=== Required action ===
Lines from the one containing "f.hi f.lo x" through the last line of the material below: print these exactly, and only these.

=== Data under study ===
-- ==== Sys2Proof/Machine/Memory.lean ====
section
/-! DEFINITION. The homes of memory (R23-R25, R105, R106, R118-R120, R261-R268, R293): bytes, parity of tile SRAM, the line
check of HBM, the directory, the parison buffer's view, and reads and writes as a home performs them. -/

namespace Sys2Proof.Machine

/-! ## Status codes (R139) -/

abbrev stOk : Nat := 0x00
abbrev stReserved : Nat := 0x02
abbrev stRange : Nat := 0x05
abbrev stAlign : Nat := 0x06
abbrev stDataErr : Nat := 0x08
abbrev stSegLost : Nat := 0x09
abbrev stUnmapped : Nat := 0x0A
abbrev stTargetLost : Nat := 0x0B
abbrev stTranslation : Nat := 0x0C
abbrev stLinkFailed : Nat := 0x0D
abbrev stNodeLost : Nat := 0x14

/-! ## Bytes -/

/-- One byte of memory; a byte nothing has written reads 0 (log entry 4). -/
def State.byte (s : State) (a : Nat) : Byte := nget 0 s.ram a

/-- `n` bytes from an address. -/
def State.peek (s : State) (a n : Nat) : List Byte := (upTo a n).map s.byte

/-- Bytes stored from an address, without any check. -/
def State.poke (s : State) (a : Nat) (l : List Byte) : State := { s with ram := pokeList s.ram a l }

/-- The 64-bit words, or 64-byte lines, that `n` bytes from `a` touch. -/
def unitsOf (sz a n : Nat) : List Nat := if n = 0 then [] else upTo (a / sz) ((a + n - 1) / sz - a / sz + 1)

/-- Whether `n` bytes from `a` cover a whole aligned unit. -/
def covers (sz a n u : Nat) : Bool := decide (a ≤ u * sz) && decide ((u + 1) * sz ≤ a + n)

/-! ## Where an address leads (R23, R24) -/

/-- The kinds of target a package-global address has. -/
inductive Target where
  | hbm (stack : Nat)
  | window (eid : Eid) (off : Nat)
  | control (off : Nat)
  | outer
  | remote (node : Nat)
  | unmapped
  deriving DecidableEq, Repr

/-- The layout of R23. -/
def targetOf (a : Nat) : Target :=
  if a < 0x009000000000 then .hbm (a / 0xC00000000)
  else if 0x010000000000 ≤ a ∧ a < 0x010480000000 then
    .window (ofNatEid ((a - 0x010000000000) / 0x10000000)) ((a - 0x010000000000) % 0x10000000)
  else if 0x018000000000 ≤ a ∧ a < 0x018004000000 then .control (a - 0x018000000000)
  else if 0x020000000000 ≤ a ∧ a < 0x100000000000 then .outer
  else if 0x100000000000 ≤ a ∧ a < 0x1000000000000 then .remote (a / 0x10000000000 - 0x10)
  else .unmapped

/-- The base of a tile site's window. -/
def windowBase (e : Eid) : Nat := 0x010000000000 + e.val * 0x10000000

/-- The ordering code (R1, R4): false is FH-7244-S. -/
def State.codeC (s : State) : Bool := s.fldB F.HK_ID.ORDER 0

/-! ## Regions of a tile (R105) -/

inductive Region' where
  | upper | floor | localMem (n : Nat)
  deriving DecidableEq, Repr

/-- Bytes of a core's local memory (R99). -/
def localSize (n : Nat) : Nat := if n % 8 = 7 then 0x20000 else 0x40000

/-- The region of an offset in a tile window, with the region's end; none is unmapped (R105, R106). -/
def State.tileRegion (s : State) (t : Site) (off : Nat) : Option (Region' × Nat) :=
  let floorEnd := 0x7000000 - s.fld F.TILE_FLOOR_CFG.PARISON_OVF t.val * 0x80000
  if off < 0x6000000 then some (.upper, 0x6000000)
  else if off < floorEnd then some (.floor, floorEnd)
  else if 0x7000000 ≤ off ∧ off < 0x9000000 then
    let n := (off - 0x7000000) / 0x40000
    let base := 0x7000000 + n * 0x40000
    if off < base + localSize n then some (.localMem n, base + localSize n) else none
  else none

/-- The status of an access of `n` bytes at a tile offset before any data move: UNMAPPED, RANGE, SEG_LOST or SUCCESS. -/
def State.tileCheck (s : State) (t : Site) (off n : Nat) : Nat :=
  match s.tileRegion t off with
  | none => stUnmapped
  | some (r, e) =>
    if off + n > e then stRange
    else if r = .upper ∧ (s.segLost t off ∨ (n > 0 ∧ s.segLost t (off + n - 1))) then stSegLost
    else stOk

/-! ## Parity detections (R118-R120) -/

/-- The mark of a word (`Tiles.parity`). -/
def State.parity (s : State) (w : Nat) : Nat := nget 0 s.tiles.parity w

def State.setParity (s : State) (w v : Nat) : State :=
  { s with tiles := { s.tiles with parity := nput 0 s.tiles.parity w v } }
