-- ==== Sys2Proof/Machine/RegRules.lean ====
section
/-! DEFINITION. What a write does to a register's fields by their types (R9, R13), and the range rule (R15). -/

namespace Sys2Proof.Machine

/-- A field accepts the value a write gives it (R15). -/
def Field.accepts (f : Field) (v : Nat) : Bool :=
  let x := bits v f.hi f.lo
  match f.kind with
  | .rw | .wo => decide (f.min ≤ x) && decide (x ≤ f.max)
  | _ => true

/-- Every field of a register accepts its part of a write. -/
def writeOk (n : RegName) (v : Nat) : Bool := (regFields n).all fun f => f.accepts v

/-- A field after a write, by its type (R9). -/
def Field.written (f : Field) (v : Nat) (w : BitVec 32) : BitVec 32 :=
  let x := bits v f.hi f.lo
  match f.kind with
  | .rw => setBits w f.hi f.lo x
  | .w1c => w &&& ~~~BitVec.ofNat 32 (x <<< f.lo)
  | .w1s => w ||| BitVec.ofNat 32 (x <<< f.lo)
  | .ro | .rc | .wo => w

/-- A register's value after a write of its RW, W1C and W1S fields; a status register's set count starts again (R13). -/
def written (n : RegName) (w : BitVec 32) (v : Nat) : BitVec 32 :=
  if (stsCode n).isSome then stsWrite w v else (regFields n).foldl (fun w f => f.written v w) w

/-- The fields a read shows: reserved bits and WO fields read 0 (R9). -/
def readMask (n : RegName) : BitVec 32 :=
  (regFields n).foldl (fun m f => if f.kind = .wo then m else setBits m f.hi f.lo f.top) 0

/-- What a read of a register returns, before a view of its own. -/
def State.plainRead (s : State) (n : RegName) (i : Nat) : BitVec 32 := s.reg n i &&& readMask n

/-- A write of a register without effects of its own: stored, or rejected as a whole (R15). -/
def State.plainWrite (s : State) (n : RegName) (i v : Nat) : State × Bool :=
  if writeOk n v then (s.setReg n i (written n (s.reg n i) v), true) else (s, false)

/-- A control-space write rejected under R15: status RANGE, nothing else. -/
def State.rangeReject (s : State) : State := s.emit (.accessStatus 0x05)

/-- The outcome of a write that may be rejected. -/
def orReject (r : State × Bool) : State := if r.2 then r.1 else r.1.rangeReject

end Sys2Proof.Machine
end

=== Response ===
  | .rw => setBits w f.hi f.lo x
  | .w1c => w &&& ~~~BitVec.ofNat 32 (x <<< f.lo)
  | .w1s => w ||| BitVec.ofNat 32 (x <<< f.lo)
  | .ro | .rc | .wo => w

/-- A register's value after a write of its RW, W1C and W1S fields; a status register's set count starts again (R13). -/
def written (n : RegName) (w : BitVec 32) (v : Nat) : BitVec 32 :=
  if (stsCode n).isSome then stsWrite w v else (regFields n).foldl (fun w f => f.written v w) w

/-- The fields a read shows: reserved bits and WO fields read 0 (R9). -/
def readMask (n : RegName) : BitVec 32 :=
  (regFields n).foldl (fun m f => if f.kind = .wo then m else setBits m f.hi f.lo f.top) 0

/-- What a read of a register returns, before a view of its own. -/
def State.plainRead (s : State) (n : RegName) (i : Nat) : BitVec 32 := s.reg n i &&& readMask n

/-- A write of a register without effects of its own: stored, or rejected as a whole (R15). -/
def State.plainWrite (s : State) (n : RegName) (i v : Nat) : State × Bool :=
  if writeOk n v then (s.setReg n i (written n (s.reg n i) v), true) else (s, false)

/-- A control-space write rejected under R15: status RANGE, nothing else. -/
def State.rangeReject (s : State) : State := s.emit (.accessStatus 0x05)

/-- The outcome of a write that may be rejected. -/
def orReject (r : State × Bool) : State := if r.2 then r.1 else r.1.rangeReject

end Sys2Proof.Machine
end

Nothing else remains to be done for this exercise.